Mrs. F. E. Diagnear wrote those words in 1930.

The Winding of the Wreath tradition was implemented by the organization whose origins date back to 1869, when 13 women created a club to “benefit themselves and the public” by developing “taste and skill in floriculture” and — this part had even larger ramifications than imagined — to “collect books which may prove to be the term of a ladies circulating library.”

It’s undisputed: The Ladies Floral Club is the reason the city of Austin has a library.

“It’s hard to imagine that this club and those 13 women are the reason we have a library today,” said member Gloria Nordin.

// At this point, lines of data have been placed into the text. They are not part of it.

-- ==== Sys2Proof/Machine/Fire.lean ====
section
/-!
DEFINITION. Triggers on their way to converters, engines and the grid block (R32, R140, R147, R249, R267): the event that a
trigger names sends it, and the command that stands for its arrival takes it.
-/

namespace Sys2Proof.Machine

/-- An event that may be a trigger. -/
inductive TrigSrc where
  /-- The sequence-end strobe of a converter (R147). -/
  | seqEnd (c : Nat)
  /-- Carrier zero, or peak, of an edge unit (R187). -/
  | carrier (n : Nat) (peak : Bool)
  /-- A strobe, as die `d` generates it from its own copy of the Slide counter, or the Core die (R90). -/
  | strobe (j : Nat) (d : Option Nat)
  /-- A monitor's high, or low, filtered output becomes active. -/
  | monitor (m : Nat) (lo : Bool)
deriving DecidableEq, Repr

/-- The die of the event; none: the Core die. -/
def TrigSrc.die : TrigSrc → Option Nat
  | .seqEnd c => some (c / 8)
  | .carrier n _ => some (n / 24)
  | .strobe _ d => d
  | .monitor m _ => some (m / 16)

/-- A trigger reaches die `d`, or the Core die: over the seam links on its way (R32); a strobe crosses none (R90). -/
def trigCrosses (s : State) (x : TrigSrc) (d : Option Nat) : Bool :=
  match x, x.die, d with
  | .strobe .., a, b => a = b
  | _, none, _ => true
  | _, some a, none => s.on (F.SYS_SEAM_STAT_up a)
  | _, some a, some b => a = b ∨ (s.on (F.SYS_SEAM_STAT_up a) ∧ s.on (F.SYS_SEAM_STAT_up b))

/-- Converter `c`'s trigger is the event (R140). -/
def convNames (s : State) (c : Nat) (x : TrigSrc) : Bool :=
  let k := s.f (F.CONV_C_TRIG_kind c)
  let i := s.f (F.CONV_C_TRIG_index c)
  let e := s.on (F.CONV_C_TRIG_event c)
  match x with
  | .seqEnd _ => false
  | .carrier n peak => k = 1 ∧ i = n ∧ e = peak
  | .strobe j _ => k = 2 ∧ i = j
  | .monitor m lo => k = 3 ∧ i = m ∧ e = lo

/-- A step trigger of kind `k`, index `i` and carrier event `evt` is the event (R249); `evt` 3 acts as 0. -/
def stepNames (k i evt : Nat) (x : TrigSrc) : Bool :=
  match x with
  | .seqEnd c => k = 0 ∧ i = c
  | .carrier n peak => k = 1 ∧ i = n ∧ (evt = 2 ∨ evt % 3 = b2n peak)
  | .strobe j _ => k = 2 ∧ i = j
  | .monitor _ _ => false

/-- Engine `e`, which has a program, is triggered by the event. -/
def engNames (s : State) (x : TrigSrc) (e : Nat) : Bool :=
  s.f (F.BORE_INFO_stages e) ≠ 0 ∧
    stepNames (s.f (F.BORE_TRIG_kind e)) (s.f (F.BORE_TRIG_index e)) (s.f (F.BORE_TRIG_evt e)) x

/-- Between cycles 152 and 160 of a step; a GRID cycle is 2 or 4 ticks (R268). -/
def gridEnding (s : State) : Bool :=
  let left := (s.hid.grid.endT - s.now).toNat
  0 < left ∧ left ≤ 32

/-- A step runs (R268). -/
def gridBusy (s : State) : Bool := s.on F.GRID_STAT_busy || gridEnding s

/-- The trigger selection of the grid block in force: a change of `GRID_TRIG` during a step takes effect at the next one's start
(R296).  DEDUCED, log entry 129. -/
def gridTrig (s : State) : Word := if gridBusy s then s.hid.grid.sel else s.rd R.GRID_TRIG

/-- The event sends its triggers, with t_trig = `ts` (R249). -/
def fire (x : TrigSrc) (ts : BitVec 64) : Act := fun s => seq [
  forEach ((List.range 16).filter fun c => convNames s c x ∧ trigCrosses s x (some (c / 8)))
    (fun c => hidA fun h => { h with conv := h.conv.put {} c { h.conv.get {} c with trigs := (h.conv.get {} c).trigs + 1 } }),
  only (trigCrosses s x none) (seq [
    forEach ((List.range 8).filter (engNames s x))
      (fun e => hidA fun h => { h with bore := h.bore.put {} e { h.bore.get {} e with trigs := (h.bore.get {} e).trigs ++ [ts] } }),
    only (stepNames (F.GRID_TRIG_kind.get (gridTrig s)) (F.GRID_TRIG_index.get (gridTrig s)) (F.GRID_TRIG_evt.get (gridTrig s)) x)
      (hidA fun h => { h with grid := { h.grid with trigs := h.grid.trigs ++ [ts] } })])] s

end Sys2Proof.Machine
end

Eight months after being organized in 1869, only five years after the conclusion of the Civil War, the club opened the city’s first library — 231 books which were moved from house to house, where visitors would come and check out a book for reading.

When Austin’s new library opened in 1996, a crest in honor of the organization was inlaid in the front lobby area of the library.

That legacy of literary and civic pursuits remains strong today and so does the tradition of the Winding of the Wreath at the club’s December meeting.

The club held its latest meeting Monday at Hormel Historic Home. Sally Baker, president, presided. The wreath ceremony included Baker’s invitation to club members to take part.

“Each member, who so desired to take part, wound a spring in memory of past members or honored former or present members,” Nordin explained.

The symbolism is not lost on Ladies Floral Club members: Esther M. Morse, the first club president, composed a poem dedicated to the “Forgotten” that is still recited.

“Each well-known face comes up before us now, Wearing its own peculiar grace of eyes or cheeks or brows.

“We mind their own familiar ways, we breathe their spirit yet.”

“Forgotten? Nay! They were beloved and love cannot forget,” the Morse poem reads.